When an alert fires and "where do I start?" becomes an ad hoc decision every time, response slows down. This guide walks the incident responder through a single, consistent flow — detection, mitigation, postmortem — and maps each step to the WhaTap menus to use.

Who this guide is for
  • Engineers currently on-call or preparing to take on-call duties
  • Leads or SREs who want to establish an incident response playbook for the team
  • Teammates who "get the alerts but aren't sure what to look at next"

Prerequisites

These three Quick Wins must be in place for real operations:

The five steps

① Detect  →  ② Scope  →  ③ Root cause

④ Mitigate → ⑤ Postmortem

① Detect — Validate the alert

Goal: within 1 minute, decide whether the alert is a real anomaly.

  1. From the Slack/Email/SMS/mobile notification, check:
    • Level (Critical / Warning)
    • Project and agent name
    • Which event rule triggered (e.g., "CPU usage threshold exceeded")
  2. Click the deep link in the notification to jump straight into the WhaTap screen.
Filtering out false positives

For frequent false positives like short spikes, raise the event rule's duration condition (e.g., 1 min → 5 min).
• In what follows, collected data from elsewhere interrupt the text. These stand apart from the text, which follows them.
-- ==== Sys2Proof/Machine/Dispatch.lean ====
section
/-! DEFINITION. exec: the effect of a command on everything but the queue, one arm per row of the table. -/

namespace Sys2Proof.Machine

def exec (i : Instr) (s : State) : Host.Outcome State Fault Refusal :=
  match i with
  | .powerOnReset straps => Sys2Proof.Machine.execPowerOnReset straps s
  | .rstnAssert => Sys2Proof.Machine.execRstnAssert s
  | .rstnRelease straps => Sys2Proof.Machine.execRstnRelease straps s
  | .controlPeriodExpiry => Sys2Proof.Machine.execControlPeriodExpiry s
  | .seekCompletion => Sys2Proof.Machine.execSeekCompletion s
  | .passEnd => Sys2Proof.Machine.execPassEnd s
  | .haltComplete => Sys2Proof.Machine.execHaltComplete s
  | .downloadLapse => Sys2Proof.Machine.execDownloadLapse s
  | .ownerLapse => Sys2Proof.Machine.execOwnerLapse s
  | .contestExpiry => Sys2Proof.Machine.execContestExpiry s
  | .configExchangeInterval => Sys2Proof.Machine.execConfigExchangeInterval s
  | .markSample levels => Sys2Proof.Machine.execMarkSample levels s
  | .drdyRise => Sys2Proof.Machine.execDrdyRise s
  | .exchangeComplete feedback => Sys2Proof.Machine.execExchangeComplete feedback s
  | .contentionWindow event => Sys2Proof.Machine.execContentionWindow event s
  | .transmissionComplete => Sys2Proof.Machine.execTransmissionComplete s
  | .badArrival => Sys2Proof.Machine.execBadArrival s
  | .errorWindowEnd bad => Sys2Proof.Machine.execErrorWindowEnd bad s
  | .halt sender origin causes epoch => Sys2Proof.Machine.execHalt sender origin causes epoch s
  | .resume sender epoch => Sys2Proof.Machine.execResume sender epoch s
  | .stick sender sequence channels => Sys2Proof.Machine.execStick sender sequence channels s
  | .load sender mask cueId preset condition => Sys2Proof.Machine.execLoad sender mask cueId preset condition s
  | .seek sender mask cueId => Sys2Proof.Machine.execSeek sender mask cueId s
  | .go sender mask cueId => Sys2Proof.Machine.execGo sender mask cueId s
  | .stop sender mask cueId => Sys2Proof.Machine.execStop sender mask cueId s
  | .hold sender mask cueId => Sys2Proof.Machine.execHold sender mask cueId s
  | .release sender mask cueId => Sys2Proof.Machine.execRelease sender mask cueId s
  | .loopEnd sender mask cueId => Sys2Proof.Machine.execLoopEnd sender mask cueId s
  | .recStart sender mask preset interval => Sys2Proof.Machine.execRecStart sender mask preset interval s
  | .recStop sender mask => Sys2Proof.Machine.execRecStop sender mask s
  | .state sender report haltFirst => Sys2Proof.Machine.execState sender report haltFirst s
  | .serviceReply sender => Sys2Proof.Machine.execServiceReply sender s
  | .unknownKind sender => Sys2Proof.Machine.execUnknownKind sender s
  | .ident header args => Sys2Proof.Machine.execIdent header args s
  | .startRecordWriteSection1 header args => Sys2Proof.Machine.execStartRecordWriteSection1 header args s
  | .startRecordWriteSection2 header args => Sys2Proof.Machine.execStartRecordWriteSection2 header args s
  | .restart header args straps => Sys2Proof.Machine.execRestart header args straps s
  | .statusRead header args => Sys2Proof.Machine.execStatusRead header args s
  | .statusReadPeer header station => Sys2Proof.Machine.execStatusReadPeer header station s
  | .countersRead header args => Sys2Proof.Machine.execCountersRead header args s
  | .presetOpen header args => Sys2Proof.Machine.execPresetOpen header args s
  | .keyframeWrite header args => Sys2Proof.Machine.execKeyframeWrite header args s
  | .presetClose header args => Sys2Proof.Machine.execPresetClose header args s
  | .presetErase header args => Sys2Proof.Machine.execPresetErase header args s
  | .presetEdit header args => Sys2Proof.Machine.execPresetEdit header args s
  | .directoryRead header args => Sys2Proof.Machine.execDirectoryRead header args s
  | .keyframeRead header args => Sys2Proof.Machine.execKeyframeRead header args s
  | .poolCompact header args => Sys2Proof.Machine.execPoolCompact header args s
  | .compactionComplete => Sys2Proof.Machine.execCompactionComplete s
  | .triggerArm header args => Sys2Proof.Machine.execTriggerArm header args s
  | .triggerDisarm header args => Sys2Proof.Machine.execTriggerDisarm header args s
  | .triggerRead header args => Sys2Proof.Machine.execTriggerRead header args s
  | .unknownRequestKind header kind => Sys2Proof.Machine.execUnknownRequestKind header kind s
  | .drdyFall => Sys2Proof.Machine.execDrdyFall s

end Sys2Proof.Machine
end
Leaving repeat false positives unattended erodes team trust in alerts.

② Scope — How far did it spread?

Goal: within 2 minutes, identify how many agents, services, and transactions are affected.
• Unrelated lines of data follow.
-- ==== Sys2Proof/Machine/Step.lean ====
section
/-! DEFINITION. step: the command at the front of the queue is taken and executed; on an empty queue the part idles
(log 1). -/

namespace Sys2Proof.Machine

/-- One step. -/
def step (s : State) : Host.Outcome State Fault Refusal :=
  match s.pending with
  | [] => .next s
  | c :: rest => exec c (s.setPending rest)

/-- The command a table word spells, put at the front of the queue; no row of the table gives bits. -/
def State.withFetchWord (s : State) (nbits w : Nat) : State :=
  match decodeTableWord nbits w with
  | some c => s.setPending (c :: s.pending)
  | none => s

end Sys2Proof.Machine
end

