-- ==== Sys2Proof/Machine/Core.lean ====
section
/-! DEFINITION. The machine as the host takes it. -/

def Sys2Proof.core : Host.Core :=
  { State := Sys2Proof.Machine.State, Fault := Sys2Proof.Machine.Fault, Refusal := Sys2Proof.Machine.Refusal,
    step := Sys2Proof.Machine.step, reset := Sys2Proof.Machine.State.reset }
end

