/-- P(T) lies on the segment of the keyframes that holds T, at the shaped fraction of that segment, and stands at the
last position from the last keyframe's time on. -/
def Obligations.PresetPositionFollowsTheKeyframes : Prop :=
  ∀ (ks : List Keyframe), playable ks → ks ≠ [] → ∀ T : Nat,
    ((ks.getLastD Keyframe.blank).time * 65536 ≤ T →
      presetPosition ks T = (ks.getLastD Keyframe.blank).position * 65536) ∧
    ∀ (k : Nat) (hk : k + 1 < ks.length), ks[k].time * 65536 ≤ T → T < ks[k + 1].time * 65536 →
      presetPosition ks T = ks[k].position * 65536 + (ks[k + 1].position - ks[k].position) *
        ((match ks[k].shape with
          | .linear => (T - ks[k].time * 65536) / (ks[k + 1].time - ks[k].time)
          | .ease =>
            (3 * ((T - ks[k].time * 65536) / (ks[k + 1].time - ks[k].time)) ^ 2 * 65536 -
              2 * ((T - ks[k].time * 65536) / (ks[k + 1].time - ks[k].time)) ^ 3) / 2 ^ 32
          | .hold => 0 : Nat) : Int)

/-- Stick shaping at its edges: full deflection gives the full rate at the gain, the rate never passes vstick, it does
not decrease with the deflection, the first count past the deadband, and gain 0 or vstick 0. -/
def Obligations.StickShapingEdges : Prop :=
  ∀ (r : StartRecord) (gain : Nat), r.deadband ≤ 8191 → r.expo ≤ 256 → gain ≤ 255 →
    shapedRate r gain 32767 = gain * r.vstick / 255 ∧
    (∀ m ≤ 32767, shapedRate r gain m ≤ r.vstick) ∧
    (∀ m n, m ≤ n → n ≤ 32767 → shapedRate r gain m ≤ shapedRate r gain n) ∧
    (∀ m ≤ r.deadband, shapedRate r gain m = 0) ∧
    (0 < r.expo → shapedRate r gain (r.deadband + 1) = 0) ∧
    (gain = 0 ∨ r.vstick = 0 → ∀ m, shapedRate r gain m = 0) ∧
    (∀ d : Int, stickVelocity r gain d = d.sign * (shapedRate r gain d.natAbs : Int))

/-- The work of the running cue at an expiry: the own ability, the pace governed over the participants with the lead
hold, and the advance of T, which keeps T within the pass; who is a participant, who is lost, the demand and the rate
available to the cue; and that an expiry in RUN stores what this work computes, on the peer records as this expiry has aged
them. That a marked peer is not lost is the model's reading of R52 (log 18). -/
def Obligations.PaceIsGoverned : Prop :=
  (∀ s : State, s.running.state ≠ .idle →
     let t := s.cueExpiry
     (s.running.state = .held → t.running.ability = 0 ∧ t.running.paceEff = 0) ∧
     (s.running.state = .playing → t.running.ability = (if s.demand ≤ s.cueRate then 65536
       else max 1024 (65536 * s.cueRate / s.demand)) ∧ 1024 ≤ t.running.ability) ∧
     t.running.paceEff ≤ t.running.ability ∧
     (∀ n : Station, s.participant n = true → t.running.paceEff ≤ s.peers.records[n].report.ability) ∧
     ((∃ n : Station, s.participant n = true ∧
         s.peers.records[n].report.cueTime + s.peers.records[n].age * s.peers.records[n].report.ability / 65536 + 4 <
           s.running.cueTime / 65536) → t.running.paceEff = 0) ∧
     (¬ (∃ n : Station, s.participant n = true ∧
         s.peers.records[n].report.cueTime + s.peers.records[n].age * s.peers.records[n].report.ability / 65536 + 4 <
           s.running.cueTime / 65536) →
       t.running.paceEff = t.running.ability ∨
       ∃ n : Station, s.participant n = true ∧ t.running.paceEff = s.peers.records[n].report.ability) ∧
     (t.running.peerLost = true ↔ ∃ n : Station, s.lost n = true) ∧
     (s.running.freshStart = true → t.running.cueTime = 0) ∧
     (s.running.freshStart = false → t.running.cueTime = min (s.running.cueTime + t.running.paceEff)
       (((s.store.keyframes s.running.preset).getLastD Keyframe.blank).time * 65536)) ∧
     t.running.freshStart = false) ∧
  (∀ (s : State) (n : Station), let q := s.peers.records[n]
     (s.participant n = true ↔
       s.running.participants.getLsbD n.val = true ∧ n ≠ s.own ∧ s.running.seen.getLsbD n.val = true ∧
       q.present = true ∧ q.age ≤ 8 ∧ q.report.cueId = s.running.cueId ∧
       (q.report.cueState = .playing ∨ q.report.cueState = .held) ∧
       q.report.controlPeriod = s.record.controlPeriod ∧ q.mismatch = false) ∧
     (s.lost n = true ↔
       s.running.participants.getLsbD n.val = true ∧ n ≠ s.own ∧ q.mismatch = false ∧
       (q.present = false ∨ 8 < q.age ∨ s.running.seen.getLsbD n.val = false))) ∧
  (∀ s : State,
     s.demand = (presetPosition (s.store.keyframes s.running.preset) (s.running.cueTime + 65536) -
       presetPosition (s.store.keyframes s.running.preset) s.running.cueTime).natAbs ∧
     s.cueRate =
       (let coupled := match s.record.couplingSource, s.peers.coupling with
          | some _, some c => min s.record.vmax c.value
          | _, _ => s.record.vmax
        if s.link.linkPoor then coupled * s.record.guardFactor / 256 else coupled)) ∧
  (∀ s : State, s.pins.rstn = true → s.halt.station = .run → s.running.state ≠ .idle → ∃ t,
     exec .controlPeriodExpiry s = .next t ∧
     (let aged := s.ageExpiry
      let u := aged.cueExpiry
      aged.running = s.running ∧ aged.start = s.start ∧ aged.link.linkPoor = s.link.linkPoor ∧
      aged.peers = t.peers ∧
      (s.StoreSound → s.handsOverQuietly → s.passEnds = false ∨ s.running.cycle = true ∨ 1 < s.running.passesLeft →
        t.running.ability = u.running.ability ∧ t.running.paceEff = u.running.paceEff ∧
        t.running.peerLost = u.running.peerLost ∧ t.running.participants = s.running.participants ∧
        t.running.seen = s.running.seen ∧ t.running.state = s.running.state ∧
        (s.passEnds = false → t.running.cueTime = u.running.cueTime ∧ t.running.freshStart = false))))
Menus used: Application dashboard or the team's Flexboard.

  1. On the Application dashboard, check at a glance:
    • Did Apdex drop sharply?
    • Is TPS abnormally low or high?
    • Did average response time spike?
    • Any increase in error rate?
  2. If multiple agents are affected together, it's more likely an infrastructure or dependency issue (DB, network, etc.).
  3. If only one agent is affected, it's more likely a node/instance-level issue.
Outage vs. deploy

Check whether a recent deploy happened. If the anomaly started right after a deploy, a rollback is often the fastest mitigation.

③ Root cause — Where did it slow down?

Goal: identify which layer (code / SQL / external call / resource) is the culprit.

Menus used: Hitmap transactionsTransaction trace → (if needed) Active stack.

  1. In Hitmap transactions, drag-select clusters of points in the slow window.
    • Read patterns from color and position first: slow only at a specific time, or slow overall?
  2. Click the slowest of the selected transactions → open Transaction trace.
    • Call relations: which method/SQL/HTTP call consumes time?
    • Stack samples: where in the code did it wait?
  3. If DB is suspected → check DB connection state and Slow SQL together.
  4. If GC/memory is suspected → check heap memory and active stack.
  5. If thread deadlock/blocking is suspected → open Thread list & dump in Instance Performance Management (Using Instance Performance Management).

Shorten with AI analysis

When interpreting traces and stacks manually takes too long, WhaTap's AI features can get you to a first hypothesis quickly.

  • AI active stack analysis — on the Active stack screen, select a suspect stack and AI summarizes the bottleneck and wait cause in natural language. Even without reading thread dumps, you learn "which thread is stuck where." Especially useful for distinguishing GC / lock / I/O waits.
  • AI browser error stack analysis — in frontend error tracking, AI interprets error stacks and suggests code-level causes and fix directions.
  • WhaTap AI Chatbot / MCP — ask in natural language ("Is this DB connection pool value within normal range?", "How do I respond when this metric spikes?") and get answers grounded in docs, guides, and similar cases (beta, Korean-supported).
Note

Treat AI output as a first hypothesis. Final judgment must cross-check actual traces, stacks, and logs. In particular, AI doesn't know the business context (recent deploys, traffic events).

Related deep dives:

When one trace isn't enough

A single trace is a "case." To confirm a pattern, compare multiple traces from the same time window. If one trace's characteristics show up in others, it's a common cause; otherwise it's an individual issue.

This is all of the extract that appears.